[[ THE DATA open ]]

@[simp] theorem landed_params (e : Event) : (s.landed e).params = s.params := rfl
@[simp] theorem landed_hwHandle (e : Event) : (s.landed e).hwHandle = s.hwHandle := rfl
@[simp] theorem landed_temp (e : Event) : (s.landed e).temp = s.temp := rfl
@[simp] theorem landed_fan (e : Event) : (s.landed e).fan = s.fan := rfl
@[simp] theorem landed_mode (e : Event) : (s.landed e).mode = s.mode := rfl
@[simp] theorem landed_swing (e : Event) : (s.landed e).swing = s.swing := rfl
@[simp] theorem landed_variant (e : Event) : (s.landed e).variant = s.variant := rfl
@[simp] theorem landed_fn (e : Event) : (s.landed e).fn = s.fn := rfl
@[simp] theorem landed_ff (e : Event) : (s.landed e).ff = s.ff := rfl
@[simp] theorem landed_phase (e : Event) : (s.landed e).phase = s.phase := rfl
@[simp] theorem landed_await (e : Event) : (s.landed e).await = false := rfl
@[simp] theorem landed_wave (e : Event) : (s.landed e).wave = s.wave := rfl
@[simp] theorem landed_nch (e : Event) : (s.landed e).nch = s.nch := rfl
@[simp] theorem landed_ci (e : Event) : (s.landed e).ci = s.ci := rfl
@[simp] theorem landed_handles (e : Event) : (s.landed e).handles = s.handles := rfl
@[simp] theorem landed_ckskip (e : Event) : (s.landed e).ckskip = s.ckskip := rfl
@[simp] theorem landed_result (e : Event) : (s.landed e).result = s.result := rfl
@[simp] theorem landed_ready (e : Event) : (s.landed e).ready = s.ready := rfl
@[simp] theorem landed_trace (e : Event) : (s.landed e).trace = s.trace ++ [e] := rfl
@[simp] theorem landed_responses (e : Event) : (s.landed e).responses = s.responses := rfl
@[simp] theorem landed_pending (e : Event) : (s.landed e).pending = s.pending := rfl
@[simp] theorem landed_template (e : Event) (S : FrameSpace) : (s.landed e).template S = s.template S := by cases S <;> rfl
@[simp] theorem landed_cells (e : Event) (S : FrameSpace) : (s.landed e).cells S = s.cells S := by cases S <;> rfl
@[simp] theorem landed_memRead (e : Event) (S : FrameSpace) (n : Nat) : (s.landed e).memRead S n = s.memRead S n := by
  cases S <;> rfl
@[simp] theorem landed_fieldRead (e : Event) (S : FrameSpace) (g : Field) : (s.landed e).fieldRead S g = s.fieldRead S g := by
  cases S <;> rfl

@[simp] theorem setCells_params (S : FrameSpace) (m : Memory) : (s.setCells S m).params = s.params := by cases S <;> rfl
@[simp] theorem setCells_hwHandle (S : FrameSpace) (m : Memory) : (s.setCells S m).hwHandle = s.hwHandle := by cases S <;> rfl
@[simp] theorem setCells_temp (S : FrameSpace) (m : Memory) : (s.setCells S m).temp = s.temp := by cases S <;> rfl
@[simp] theorem setCells_fan (S : FrameSpace) (m : Memory) : (s.setCells S m).fan = s.fan := by cases S <;> rfl
@[simp] theorem setCells_mode (S : FrameSpace) (m : Memory) : (s.setCells S m).mode = s.mode := by cases S <;> rfl
@[simp] theorem setCells_swing (S : FrameSpace) (m : Memory) : (s.setCells S m).swing = s.swing := by cases S <;> rfl
@[simp] theorem setCells_variant (S : FrameSpace) (m : Memory) : (s.setCells S m).variant = s.variant := by cases S <;> rfl
@[simp] theorem setCells_fn (m : Memory) : (s.setCells .fn m).fn = m := rfl
@[simp] theorem setCells_ff_fn (m : Memory) : (s.setCells .ff m).fn = s.fn := rfl
@[simp] theorem setCells_ff (m : Memory) : (s.setCells .ff m).ff = m := rfl
@[simp] theorem setCells_fn_ff (m : Memory) : (s.setCells .fn m).ff = s.ff := rfl
@[simp] theorem setCells_phase (S : FrameSpace) (m : Memory) : (s.setCells S m).phase = s.phase := by cases S <;> rfl
@[simp] theorem setCells_await (S : FrameSpace) (m : Memory) : (s.setCells S m).await = s.await := by cases S <;> rfl
@[simp] theorem setCells_wave (S : FrameSpace) (m : Memory) : (s.setCells S m).wave = s.wave := by cases S <;> rfl
@[simp] theorem setCells_nch (S : FrameSpace) (m : Memory) : (s.setCells S m).nch = s.nch := by cases S <;> rfl
@[simp] theorem setCells_ci (S : FrameSpace) (m : Memory) : (s.setCells S m).ci = s.ci := by cases S <;> rfl
@[simp] theorem setCells_handles (S : FrameSpace) (m : Memory) : (s.setCells S m).handles = s.handles := by cases S <;> rfl
@[simp] theorem setCells_ckskip (S : FrameSpace) (m : Memory) : (s.setCells S m).ckskip = s.ckskip := by cases S <;> rfl
@[simp] theorem setCells_result (S : FrameSpace) (m : Memory) : (s.setCells S m).result = s.result := by cases S <;> rfl
@[simp] theorem setCells_ready (S : FrameSpace) (m : Memory) : (s.setCells S m).ready = s.ready := by cases S <;> rfl
@[simp] theorem setCells_trace (S : FrameSpace) (m : Memory) : (s.setCells S m).trace = s.trace := by cases S <;> rfl
@[simp] theorem setCells_responses (S : FrameSpace) (m : Memory) : (s.setCells S m).responses = s.responses := by cases S <;> rfl
@[simp] theorem setCells_pending (S : FrameSpace) (m : Memory) : (s.setCells S m).pending = s.pending := by cases S <;> rfl
@[simp] theorem setCells_template (S S' : FrameSpace) (m : Memory) : (s.setCells S m).template S' = s.template S' := by
  cases S <;> cases S' <;> rfl
@[simp] theorem setCells_cells_self (S : FrameSpace) (m : Memory) : (s.setCells S m).cells S = m := by
  cases S <;> rfl
theorem setCells_cells_ne {S S' : FrameSpace} (m : Memory) (h : S' ≠ S) : (s.setCells S m).cells S' = s.cells S' := by
  cases S <;> cases S' <;> first | rfl | exact absurd rfl h

end Sys2Proof.Machine.State

namespace Sys2Proof.Machine

/-- A response is the only thing that a raised failure adds (60_exceptions.md R122). -/
theorem raise_eq (s : State) (f : SyncFailure) :
    s.raise f = { s with responses := s.responses ++ [.fail f] } := rfl

end Sys2Proof.Machine
end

[[ THE DATA closed ]]

Everything above from the line with "s.hwHandle := rfl" to the line with "s.handles := rfl", both included, must be repeated exactly, and nothing outside that range.

@[simp] theorem landed_hwHandle (e : Event) : (s.landed e).hwHandle = s.hwHandle := rfl
@[simp] theorem landed_temp (e : Event) : (s.landed e).temp = s.temp := rfl
@[simp] theorem landed_fan (e : Event) : (s.landed e).fan = s.fan := rfl
@[simp] theorem landed_mode (e : Event) : (s.landed e).mode = s.mode := rfl
@[simp] theorem landed_swing (e : Event) : (s.landed e).swing = s.swing := rfl
@[simp] theorem landed_variant (e : Event) : (s.landed e).variant = s.variant := rfl
@[simp] theorem landed_fn (e : Event) : (s.landed e).fn = s.fn := rfl
@[simp] theorem landed_ff (e : Event) : (s.landed e).ff = s.ff := rfl
@[simp] theorem landed_phase (e : Event) : (s.landed e).phase = s.phase := rfl
@[simp] theorem landed_await (e : Event) : (s.landed e).await = false := rfl
@[simp] theorem landed_wave (e : Event) : (s.landed e).wave = s.wave := rfl
@[simp] theorem landed_nch (e : Event) : (s.landed e).nch = s.nch := rfl
@[simp] theorem landed_ci (e : Event) : (s.landed e).ci = s.ci := rfl
@[simp] theorem landed_handles (e : Event) : (s.landed e).handles = s.handles := rfl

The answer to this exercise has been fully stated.